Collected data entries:
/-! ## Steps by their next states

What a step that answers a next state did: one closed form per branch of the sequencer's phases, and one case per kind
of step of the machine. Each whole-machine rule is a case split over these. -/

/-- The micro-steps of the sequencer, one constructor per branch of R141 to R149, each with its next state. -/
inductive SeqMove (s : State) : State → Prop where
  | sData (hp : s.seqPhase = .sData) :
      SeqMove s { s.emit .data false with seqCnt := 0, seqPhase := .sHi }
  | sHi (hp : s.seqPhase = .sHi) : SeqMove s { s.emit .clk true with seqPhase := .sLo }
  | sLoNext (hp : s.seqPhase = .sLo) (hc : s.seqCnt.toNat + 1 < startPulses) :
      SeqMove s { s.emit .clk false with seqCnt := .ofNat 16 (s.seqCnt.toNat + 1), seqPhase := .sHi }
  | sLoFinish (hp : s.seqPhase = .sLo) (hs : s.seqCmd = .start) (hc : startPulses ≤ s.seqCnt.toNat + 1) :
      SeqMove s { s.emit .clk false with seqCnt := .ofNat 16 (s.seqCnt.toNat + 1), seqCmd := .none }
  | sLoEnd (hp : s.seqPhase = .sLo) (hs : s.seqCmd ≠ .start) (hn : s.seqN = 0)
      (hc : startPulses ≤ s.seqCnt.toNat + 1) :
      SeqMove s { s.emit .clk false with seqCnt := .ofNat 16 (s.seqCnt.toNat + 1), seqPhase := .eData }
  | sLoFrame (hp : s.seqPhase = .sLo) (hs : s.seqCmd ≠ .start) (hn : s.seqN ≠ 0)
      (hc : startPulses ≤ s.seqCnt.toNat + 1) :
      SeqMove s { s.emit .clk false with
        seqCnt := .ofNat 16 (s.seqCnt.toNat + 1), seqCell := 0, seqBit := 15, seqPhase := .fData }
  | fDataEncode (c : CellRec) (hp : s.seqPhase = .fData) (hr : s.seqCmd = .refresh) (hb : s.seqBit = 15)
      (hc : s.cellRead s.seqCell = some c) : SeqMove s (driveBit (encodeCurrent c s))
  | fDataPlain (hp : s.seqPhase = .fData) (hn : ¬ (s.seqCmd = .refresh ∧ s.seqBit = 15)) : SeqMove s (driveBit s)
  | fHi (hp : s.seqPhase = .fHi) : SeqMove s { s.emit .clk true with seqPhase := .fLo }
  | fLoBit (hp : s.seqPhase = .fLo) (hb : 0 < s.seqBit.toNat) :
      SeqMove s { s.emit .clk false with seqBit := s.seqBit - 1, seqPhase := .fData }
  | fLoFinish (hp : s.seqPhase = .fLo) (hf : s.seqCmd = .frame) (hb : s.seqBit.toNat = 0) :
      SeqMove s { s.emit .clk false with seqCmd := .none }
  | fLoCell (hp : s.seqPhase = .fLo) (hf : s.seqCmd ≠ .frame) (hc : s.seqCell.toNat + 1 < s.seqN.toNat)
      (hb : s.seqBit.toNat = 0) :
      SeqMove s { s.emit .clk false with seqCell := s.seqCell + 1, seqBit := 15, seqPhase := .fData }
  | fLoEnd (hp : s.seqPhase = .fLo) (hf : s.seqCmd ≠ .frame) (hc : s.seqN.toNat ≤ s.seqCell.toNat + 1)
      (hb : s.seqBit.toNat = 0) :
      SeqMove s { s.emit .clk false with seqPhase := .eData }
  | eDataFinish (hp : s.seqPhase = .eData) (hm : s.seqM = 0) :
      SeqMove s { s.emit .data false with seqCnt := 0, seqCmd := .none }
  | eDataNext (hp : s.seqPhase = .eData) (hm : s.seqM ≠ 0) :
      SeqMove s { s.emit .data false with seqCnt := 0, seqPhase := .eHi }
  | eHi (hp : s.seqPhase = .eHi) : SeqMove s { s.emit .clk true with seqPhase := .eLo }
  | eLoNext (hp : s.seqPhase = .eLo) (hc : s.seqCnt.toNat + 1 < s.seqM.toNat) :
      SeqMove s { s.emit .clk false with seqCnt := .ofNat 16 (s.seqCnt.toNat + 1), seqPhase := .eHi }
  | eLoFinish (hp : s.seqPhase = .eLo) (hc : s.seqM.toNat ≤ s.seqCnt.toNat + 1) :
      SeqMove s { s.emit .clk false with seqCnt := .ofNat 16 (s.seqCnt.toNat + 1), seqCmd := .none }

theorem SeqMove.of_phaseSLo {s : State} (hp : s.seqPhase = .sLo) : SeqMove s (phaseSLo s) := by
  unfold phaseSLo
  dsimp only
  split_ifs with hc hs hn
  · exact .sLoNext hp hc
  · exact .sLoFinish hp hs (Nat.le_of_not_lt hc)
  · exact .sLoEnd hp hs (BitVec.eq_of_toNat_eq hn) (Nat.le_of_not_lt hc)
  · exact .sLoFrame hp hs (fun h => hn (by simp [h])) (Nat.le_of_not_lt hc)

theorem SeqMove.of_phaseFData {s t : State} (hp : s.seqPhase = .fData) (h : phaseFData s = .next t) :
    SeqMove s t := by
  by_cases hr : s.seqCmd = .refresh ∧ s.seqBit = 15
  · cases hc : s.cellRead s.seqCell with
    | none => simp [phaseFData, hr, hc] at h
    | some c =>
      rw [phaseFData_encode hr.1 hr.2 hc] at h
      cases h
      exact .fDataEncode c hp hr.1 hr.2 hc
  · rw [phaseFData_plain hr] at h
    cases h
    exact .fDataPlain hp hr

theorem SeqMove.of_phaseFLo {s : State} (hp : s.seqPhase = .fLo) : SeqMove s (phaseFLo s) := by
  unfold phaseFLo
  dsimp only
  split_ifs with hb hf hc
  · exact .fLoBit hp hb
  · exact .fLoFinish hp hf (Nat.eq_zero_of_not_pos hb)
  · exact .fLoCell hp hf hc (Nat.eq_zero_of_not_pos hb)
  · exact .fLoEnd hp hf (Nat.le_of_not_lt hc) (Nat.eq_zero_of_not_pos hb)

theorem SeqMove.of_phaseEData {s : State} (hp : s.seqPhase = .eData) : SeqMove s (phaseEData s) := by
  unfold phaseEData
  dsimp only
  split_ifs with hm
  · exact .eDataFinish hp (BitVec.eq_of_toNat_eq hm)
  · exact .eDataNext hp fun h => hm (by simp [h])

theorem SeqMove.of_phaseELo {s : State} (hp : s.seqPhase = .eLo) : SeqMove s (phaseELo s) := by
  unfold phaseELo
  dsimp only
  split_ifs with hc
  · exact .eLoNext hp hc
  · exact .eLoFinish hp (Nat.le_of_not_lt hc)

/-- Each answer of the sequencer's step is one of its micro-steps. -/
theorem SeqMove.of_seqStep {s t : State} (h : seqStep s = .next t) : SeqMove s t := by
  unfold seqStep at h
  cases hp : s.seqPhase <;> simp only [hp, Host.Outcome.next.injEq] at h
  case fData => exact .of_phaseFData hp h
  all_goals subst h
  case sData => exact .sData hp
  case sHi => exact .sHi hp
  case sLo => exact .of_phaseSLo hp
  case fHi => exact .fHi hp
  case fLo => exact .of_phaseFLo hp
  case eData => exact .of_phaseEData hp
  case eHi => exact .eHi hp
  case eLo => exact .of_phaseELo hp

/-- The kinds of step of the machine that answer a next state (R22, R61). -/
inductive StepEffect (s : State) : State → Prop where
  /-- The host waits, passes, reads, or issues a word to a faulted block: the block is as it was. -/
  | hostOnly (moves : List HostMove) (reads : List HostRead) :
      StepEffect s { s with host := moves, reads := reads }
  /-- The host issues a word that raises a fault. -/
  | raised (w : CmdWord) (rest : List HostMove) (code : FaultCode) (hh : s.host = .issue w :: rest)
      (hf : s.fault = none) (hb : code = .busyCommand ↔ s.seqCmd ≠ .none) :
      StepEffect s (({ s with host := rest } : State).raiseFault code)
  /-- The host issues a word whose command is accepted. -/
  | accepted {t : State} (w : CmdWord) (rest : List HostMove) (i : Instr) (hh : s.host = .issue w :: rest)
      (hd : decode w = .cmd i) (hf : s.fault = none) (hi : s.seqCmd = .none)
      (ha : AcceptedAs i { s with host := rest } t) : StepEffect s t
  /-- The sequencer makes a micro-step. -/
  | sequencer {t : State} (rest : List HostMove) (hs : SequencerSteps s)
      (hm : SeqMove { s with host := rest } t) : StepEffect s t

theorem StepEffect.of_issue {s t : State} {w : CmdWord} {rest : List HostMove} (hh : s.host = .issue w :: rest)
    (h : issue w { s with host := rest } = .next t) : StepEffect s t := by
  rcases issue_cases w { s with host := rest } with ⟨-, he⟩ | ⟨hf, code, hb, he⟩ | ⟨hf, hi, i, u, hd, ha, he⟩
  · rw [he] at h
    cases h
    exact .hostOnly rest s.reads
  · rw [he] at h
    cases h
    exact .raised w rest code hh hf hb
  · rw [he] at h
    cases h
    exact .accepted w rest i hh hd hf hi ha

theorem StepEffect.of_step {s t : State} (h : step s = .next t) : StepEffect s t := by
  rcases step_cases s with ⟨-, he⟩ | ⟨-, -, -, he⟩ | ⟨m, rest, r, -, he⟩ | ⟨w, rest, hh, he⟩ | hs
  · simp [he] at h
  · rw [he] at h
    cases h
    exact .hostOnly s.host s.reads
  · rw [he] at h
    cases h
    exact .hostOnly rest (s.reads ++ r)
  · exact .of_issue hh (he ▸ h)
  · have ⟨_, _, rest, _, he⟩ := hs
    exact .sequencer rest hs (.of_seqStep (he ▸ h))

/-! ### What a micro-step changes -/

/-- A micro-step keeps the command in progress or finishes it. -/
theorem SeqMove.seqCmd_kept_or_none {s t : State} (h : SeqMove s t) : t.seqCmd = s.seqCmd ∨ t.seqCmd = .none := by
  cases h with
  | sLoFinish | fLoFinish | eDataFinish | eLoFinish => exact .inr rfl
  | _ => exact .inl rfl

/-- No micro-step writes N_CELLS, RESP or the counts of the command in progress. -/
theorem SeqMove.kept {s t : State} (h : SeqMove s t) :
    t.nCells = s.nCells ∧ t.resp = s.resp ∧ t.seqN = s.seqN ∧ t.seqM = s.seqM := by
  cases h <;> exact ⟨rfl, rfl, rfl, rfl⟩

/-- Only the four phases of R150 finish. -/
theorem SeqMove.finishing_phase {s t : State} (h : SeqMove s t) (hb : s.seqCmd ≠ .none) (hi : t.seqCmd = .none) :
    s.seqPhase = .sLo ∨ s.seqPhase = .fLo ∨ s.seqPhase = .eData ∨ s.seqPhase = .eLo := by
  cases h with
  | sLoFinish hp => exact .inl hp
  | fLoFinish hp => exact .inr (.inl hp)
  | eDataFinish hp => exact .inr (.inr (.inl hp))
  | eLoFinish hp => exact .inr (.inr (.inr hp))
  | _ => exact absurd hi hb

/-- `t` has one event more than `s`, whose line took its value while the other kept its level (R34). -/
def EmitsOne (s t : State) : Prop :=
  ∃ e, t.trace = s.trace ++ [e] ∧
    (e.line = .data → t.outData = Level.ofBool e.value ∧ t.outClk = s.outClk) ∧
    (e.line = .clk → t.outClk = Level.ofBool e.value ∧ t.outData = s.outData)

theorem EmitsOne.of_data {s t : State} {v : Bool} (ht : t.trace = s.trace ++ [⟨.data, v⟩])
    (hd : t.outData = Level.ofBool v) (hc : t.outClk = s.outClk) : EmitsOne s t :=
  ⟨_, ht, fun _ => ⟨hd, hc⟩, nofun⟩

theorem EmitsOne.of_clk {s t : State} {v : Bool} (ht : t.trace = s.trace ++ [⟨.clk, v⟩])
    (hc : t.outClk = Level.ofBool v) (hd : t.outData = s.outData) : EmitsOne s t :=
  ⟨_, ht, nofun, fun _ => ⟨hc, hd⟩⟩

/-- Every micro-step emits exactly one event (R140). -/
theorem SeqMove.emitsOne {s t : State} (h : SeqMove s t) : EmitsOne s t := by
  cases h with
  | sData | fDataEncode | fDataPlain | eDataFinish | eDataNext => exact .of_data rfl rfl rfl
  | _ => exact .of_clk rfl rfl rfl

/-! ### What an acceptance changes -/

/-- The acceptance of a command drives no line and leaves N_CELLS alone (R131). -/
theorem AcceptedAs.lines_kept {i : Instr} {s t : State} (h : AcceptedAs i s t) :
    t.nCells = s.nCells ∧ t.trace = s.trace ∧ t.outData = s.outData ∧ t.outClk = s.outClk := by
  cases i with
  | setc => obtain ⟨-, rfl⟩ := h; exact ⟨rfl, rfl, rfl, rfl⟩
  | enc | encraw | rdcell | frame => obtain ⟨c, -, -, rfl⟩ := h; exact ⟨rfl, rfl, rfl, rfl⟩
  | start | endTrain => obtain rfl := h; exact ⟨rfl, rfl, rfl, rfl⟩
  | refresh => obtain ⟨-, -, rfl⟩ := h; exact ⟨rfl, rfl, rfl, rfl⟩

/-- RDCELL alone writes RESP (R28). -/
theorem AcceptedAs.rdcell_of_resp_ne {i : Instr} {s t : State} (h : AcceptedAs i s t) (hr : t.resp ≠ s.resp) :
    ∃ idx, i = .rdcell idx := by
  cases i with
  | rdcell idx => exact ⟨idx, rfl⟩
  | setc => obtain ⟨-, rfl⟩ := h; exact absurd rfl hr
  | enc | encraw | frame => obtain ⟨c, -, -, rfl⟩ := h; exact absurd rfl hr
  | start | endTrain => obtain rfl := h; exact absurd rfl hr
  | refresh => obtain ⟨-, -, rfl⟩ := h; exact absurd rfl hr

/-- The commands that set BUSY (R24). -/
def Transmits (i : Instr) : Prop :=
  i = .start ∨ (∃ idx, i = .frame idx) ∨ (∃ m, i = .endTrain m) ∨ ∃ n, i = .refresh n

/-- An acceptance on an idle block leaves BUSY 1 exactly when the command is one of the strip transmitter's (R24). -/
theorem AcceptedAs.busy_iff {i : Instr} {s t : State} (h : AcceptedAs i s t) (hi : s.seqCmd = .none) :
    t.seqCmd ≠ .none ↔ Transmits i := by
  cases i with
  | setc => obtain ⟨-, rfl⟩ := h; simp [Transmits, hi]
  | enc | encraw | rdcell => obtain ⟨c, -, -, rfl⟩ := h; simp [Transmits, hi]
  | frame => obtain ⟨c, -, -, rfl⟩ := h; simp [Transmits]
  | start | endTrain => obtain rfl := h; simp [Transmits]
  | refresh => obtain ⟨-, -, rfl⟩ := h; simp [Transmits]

TASK OBJECTIVE: Using the entries above, output exactly the lines between the line holding "exact .raised w rest code hh hf hb" and the line holding "hh (he ▸ h)", end lines included, and nothing more.

WRITTEN RESPONSE:
    exact .raised w rest code hh hf hb
  · rw [he] at h
    cases h
    exact .accepted w rest i hh hd hf hi ha

theorem StepEffect.of_step {s t : State} (h : step s = .next t) : StepEffect s t := by
  rcases step_cases s with ⟨-, he⟩ | ⟨-, -, -, he⟩ | ⟨m, rest, r, -, he⟩ | ⟨w, rest, hh, he⟩ | hs
  · simp [he] at h
  · rw [he] at h
    cases h
    exact .hostOnly s.host s.reads
  · rw [he] at h
    cases h
    exact .hostOnly rest (s.reads ++ r)
  · exact .of_issue hh (he ▸ h)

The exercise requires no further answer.